A glut in US shale gas also prompted it to trim planned production and book a further $1.1bn impairment charge.

Chris Finlayson, chief executive, said he hoped BG Group would have “sufficient flexibility to honour customer contracts” for the supply of liquefied natural gas cargoes. He pointed to a downturn in capital expenditure in the next two years as projects in Australia and Brazil came on stream.

The company would continue to consider a range of asset sales in a disposal programme that has already raised more than $8bn, he said. “Nothing is sacred in that process.”

Mr Finlayson reiterated guidance for production in 2015 to be in the range of 710,000 to 750,000 barrels of oil equivalent a day, buoyed by contributions from its $20.4bn LNG project in Queensland, Australia, where production is expected to begin by the end of the year.

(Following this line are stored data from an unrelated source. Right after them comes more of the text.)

/-- A part of a record ready to be taken: tile, saved width, stationary and shadow cells, registers as `readRegs` gives them, term bound,
mode. -/
structure PartRead where
  t : TileRef
  w : Nat
  st : List Cell
  sh : List Cell
  regs : List (Option LongReg × Bool)
  tb : Nat
  mode : Nat
deriving DecidableEq, Repr

/-- `n` cells at an offset, with their poison bits from bit `pb` of the bitmap at `map`; `bad` names bytes of lines that could
not be corrected (R250). -/
def readCells (bs : List Byte) (bad : Nat → Bool) (off map pb n : Nat) : List Cell :=
  (List.range n).map fun i =>
    let p := (bs.getD (map + (pb + i) / 8) 0).getLsbD ((pb + i) % 8)
    Cell.make (BitVec.ofNat 16 (ofLe ((bs.drop (off + 2 * i)).take 2))) (p || bad (off + 2 * i))

/-- The parts of an engine record on a target engine, from the register offset on. -/
def readParts (bs : List Byte) (bad : Nat → Bool) (r : EngRec) (total : Nat) : List TileRef → Nat → Nat → List PartRead
  | [], _, _ => []
  | t :: ts, done, roff =>
    let cells := t.rows * (sideCols t.q).length
    let w := mapWidth r.bypass t.q
    let h := r.quarters.getD (if t.q = 0 then 0 else t.q - 4) 0
    let form := fld h 61 60
    let map := r.off + 4 * total
    let x := if form = 2 then ([], roff) else readRegs bs bad form roff (t.rows * w)
    ⟨t, w, readCells bs bad (r.off + 2 * done) map done cells, readCells bs bad (r.off + 2 * total + 2 * done) map (total + done) cells,
      x.1, fld h 48 0, fld h 63 62⟩ :: readParts bs bad r total ts (done + cells) x.2

/-- The engine records of a section as parts on the engines of its target core. -/
def readSection (bs : List Byte) (bad : Nat → Bool) (x : Section) (c : Nat) : List (EngRec × List PartRead) :=
  x.engines.map fun r =>
    let cells := recCells r.qmask
    (r, readParts bs bad r cells (engineParts (bitOf x.split r.eng) r.qmask (c * 16 + r.eng)) 0 (r.off + 4 * cells + cells / 4))

/-- Cells placed in a table by row and logical column. -/
def State.placeCells (s : State) (tbl : Sparse Cell) (t : TileRef) (cs : List Cell) : Sparse Cell :=
  let cols := s.physCols t
  let wide := (sideCols t.q).length
  cs.zipIdx.foldl (fun m c => match cols[c.2 % wide]? with
    | none => m
    | some p => sset .zero m (regKey t.n (t.row0 + c.2 / wide) p) c.1) tbl

/-- A part takes its saved content. A register whose trimmed long is not well-formed keeps what it held before the RESTORE, in `old`
(R55); one that fails the residue check takes POISON (Table 10-2). -/
def State.takePart (s old : State) (tenant : Nat) (p : PartRead) : State :=
  let places := (s.tilePlaces p.t).filter (fun x => decide (x.2.1 < p.w))
  let s1 : State := { s with cells := s.placeCells s.cells p.t p.st, shadow := s.placeCells s.shadow p.t p.sh }
  let s2 := (places.zip p.regs).foldl (fun s x =>
    (s.setReg x.1.2.2 (old.reg x.1.2.2)).restoreReg tenant 7 p.t x.1.2.2 x.2.1 x.2.2) s1
  s2.mapTile p.t (fun q => { q with tb := p.tb, mode := modeOf p.mode })

/-- The shadow-written bits of an engine's parts. -/
def State.takeSwr (s : State) (swr : Nat) (ts : List TileRef) : State :=
  { s with swr := ts.foldl (fun l t => (List.range t.rows).foldl (fun l r =>
      if bitOf swr (t.row0 + r) then (swrKeys t r).foldl insN l else l) l) s.swr }

/-- The chain that a chain record of a core stands for. -/
def recChain (c split i : Nat) : ChainId := ⟨c, i / 4, if bitOf split (i / 4) then 4 + i % 4 else 0⟩

/-- A chain gets its weight set: pending in the shadow while any of its rows is marked written there, else in the stationary
registers (R134, log 37). -/
def State.takeChain (s : State) (id : Nat) (ch : ChainId) (w0 w1 : W64) : State :=
  let dep := s.chainDepth ch
  let lid : LoadId := ⟨id, 0⟩
  let ws : WSet := ⟨lid, fld w0 62 59, fld w1 63 32, fld w0 58 35, fld w0 34 11⟩
  let rows := (List.range ((if ch.quarter = 0 then dep else 1) * engRows ch)).filter fun r =>
    (swrKeys ⟨chainEng ch (r / engRows ch), ch.quarter⟩ (r % engRows ch)).any (fun k => s.swr.elem k)
  let st := s.chain ch
  if rows = [] then s.setChain ch { st with ws := some ws, cur := some lid }
  else s.setChain ch { st with ws := some ws, pend := some ⟨lid, rows, rows, s.chainWidth ch (if ch.quarter = 0 then dep else 1), []⟩ }

/-- The weight sets in force of a section. -/
def State.takeChains (s : State) (id : Nat) (bs : List Byte) (x : Section) (c : Nat) : State :=
  (List.range 64).foldl (fun s i =>
    let w0 := imgAt bs (x.chains + 16 * i)
    if bitOf w0.toNat 63 then s.takeChain id (recChain c x.split i) w0 (imgAt bs (x.chains + 16 * i + 8)) else s) s

/-- The splits that a core has after a section: on a core of the tenant those of the section; on a shared core, engine by engine, those
of the section where the tenant owns the whole engine, else split as it or the section has it (R365; log 97). -/
def State.splitAfter (s : State) (o : Op) (x : Section) (c : Nat) : List Nat :=
  (List.range 16).filter fun e =>
    let now := (s.core c).split.elem e
    if x.shared then (match o.heldMask (c * 16 + e) with
      | 0 => now
      | 15 => bitOf x.split e
      | _ => now || bitOf x.split e)
    else bitOf x.split e

/-- Whether the engines of a shared core whose arrangement a section changes are idle, but for weights of the tenant's own (R81, R96). -/
def State.sectFree (s : State) (o : Op) (x : Section) (c : Nat) : Bool :=
  !x.shared || (List.range 16).all fun e =>
    (s.core c).split.elem e == (s.splitAfter o x c).elem e || s.chains.all fun h =>
      !s.chainHas h.1 (c * 16 + e) || h.2.fly == [] && h.2.held == [] &&
        (o.held.elem (4 * (c * 16 + e) + (h.1 % 8 - 4)) || h.2.pend.isNone && h.2.nxt.isNone)

/-- A core takes a section; a shared core keeps its shape, and the arrangement of the other tenants' engines. -/
def State.takeSection (s old : State) (o : Op) (bs : List Byte) (x : Section) (c : Nat) (ps : List (EngRec × List PartRead)) : State :=
  let s1 := s.setCore c ⟨if x.shared then (old.core c).shape else x.shape, old.splitAfter o x c⟩
  let s2 := ps.foldl (fun s r =>
    let s3 := r.2.foldl (fun s p => s.takePart old o.d.tenant p) s
    s3.takeSwr r.1.swr (r.2.map (fun p => p.t))) s1
  s2.takeChains o.id bs x c

/-- A part is cleared: weights, shadow-written bits, registers, term bound and mode; its chains lose their sets. -/
def State.clearPart (s : State) (t : TileRef) : State :=
  let ins (k : Nat) : Bool := k / 1024 == t.n && (t.q == 0 || t.quarters.elem (quarterOfReg k))
  let sk := (List.range t.rows).flatMap (swrKeys t)
  { s with
    cells := s.cells.filter (fun e => !ins e.1)
    shadow := s.shadow.filter (fun e => !ins e.1)
    regs := s.regs.filter (fun e => !ins e.1)
    swr := s.swr.filter (fun k => !sk.elem k)
    tiles := s.tiles.filter (fun e => !t.quarters.elem e.1)
    chains := emptyChains s.chains (fun k => if k % 8 = 0 then s.chainHas k t.n else k / 128 * 16 + k / 8 % 16 == t.n && (t.q == 0 || k % 8 == t.q)) }

/-- The parts of a core that a context op covers, as the core is arranged. -/
def State.heldParts (s : State) (o : Op) (c : Nat) : List TileRef :=
  (List.range 16).flatMap (fun e => s.savedParts o (c * 16 + e))

/-- Every core of a tenant is left as after a move; on a shared core, the tenant's quadrants (R358, R365). -/
def State.clearHeld (s : State) (o : Op) : State :=
  o.heldCores.foldl (fun s c =>
    if s.obj (key (0x3200 + c) 0) = 0xFE then (s.heldParts o c).foldl (fun s p => s.clearPart p) s else s.clearCore c) s

/-- The saved buffer bytes go to the tenant's spaces, clusters by rank (R365); what a space does not hold is left out. -/
def State.takeBuffers (s : State) (o : Op) (im : ImgRead) (bs : List Byte) (bad : Nat → Bool) : State :=
  o.clusters.zipIdx.foldl (fun s c =>
    let sp := s.spanNow o.d.tenant c.1
    let off := im.bufOff + im.bsave * c.2
    let n := min im.bsave sp.2
    { s with buf := s.buf.write ((List.range n).map (fun i => ⟨bufAddr c.1 (sp.1 + i), bs.getD (off + i) 0, bad (off + i)⟩)) }) s

/-- The image that a RESTORE has read, and the bytes that lie in lines that could not be corrected. -/
def restoreBytes (o : Op) : List Byte × (Nat → Bool) :=
  let n := ceilDiv o.d.w2.toNat 64
  let line (i : Nat) : BitVec 512 := ((o.img.find? (fun e => e.1 == i)).map (fun e => e.2)).getD 0
  (((List.range n).flatMap (fun i => leBytes 64 (line i).toNat)).take o.d.w2.toNat, fun b => o.img.any (fun e => e.1 == 2 ^ 32 + b / 64))

/-- The planner's state of tiles and weight sets follows for the ops accepted after a RESTORE, in acceptance order (log 77). -/
def State.replanLater (s : State) (id t : Nat) : State :=
  (s.ops.filter (fun p => decide (id < p.id) && !p.k.ghost && p.d.tenant == t)).foldl (fun s p =>
    (s.planTiles p.k p.d p.rd).planSets p) s

/-- What a RESTORE has read and where it goes: the image with its sections and their target cores; none when it fails (R365). -/
def State.restorePlan (s : State) (o : Op) : Option (ImgRead × List (Section × Nat)) :=
  (readImage s.conf (restoreBytes o).1).bind fun im => (pairCores o im).bind fun ps =>
    if ps.all (fun p => s.sectFits o p.1 p.2) then some (im, ps) else none

/-- A RESTORE takes effect: the image is checked, mapped and taken, or the cores are left as after a move and the op fails
(R365; log 50). -/
def State.doRestore (s : State) (o : Op) : State :=
  let t := o.d.tenant
  let x := restoreBytes o
  match s.restorePlan o with
  | none => ((s.clearHeld o).replanLater o.id t).mapOp o.id (fun p => { p with failed := true })
  | some (im, l) =>
    let s1 := l.foldl (fun a p => a.takeSection s o x.1 p.1 p.2 (readSection x.1 x.2 p.1 p.2)) (s.clearHeld o)
    let s2 := s1.takeBuffers o im x.1 x.2
    let s3 := if s2.epochLive t im.floor then s2.setObj (key (0x3100 + t) 1) im.floor else s2
    (s3.setObj (key (0x3100 + t) 2) im.policy).replanLater o.id t

end Sys2Proof.Machine
end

Last week BG Group conceded that production could fall as low as 590,000 barrels, below last year’s total of 633,000, because of expected declines in Egypt and the US. That production warning prompted shares to fall 14 per cent to £10.82 on the day. By mid-morning trading on Tuesday they were up 1.4 per cent to £10.40.

In spite of the expected production fall this year, Mr Finlayson said BG Group was on track to deliver positive cash flow by 2015 as capital expenditure across projects fell to the $8bn-$10bn range. Capital expenditure was $11.2bn, undershooting expectations of $12bn for 2013, and the company pointed to a further decline this year.

The writedowns on assets led to net earnings for the full year falling from $3.3bn to $2.2bn on revenues that edged up from $19bn to $19.1bn. A 10 per cent rise in total dividend for the year to 28.75 cents is payable from earnings per share of 64.8 cents.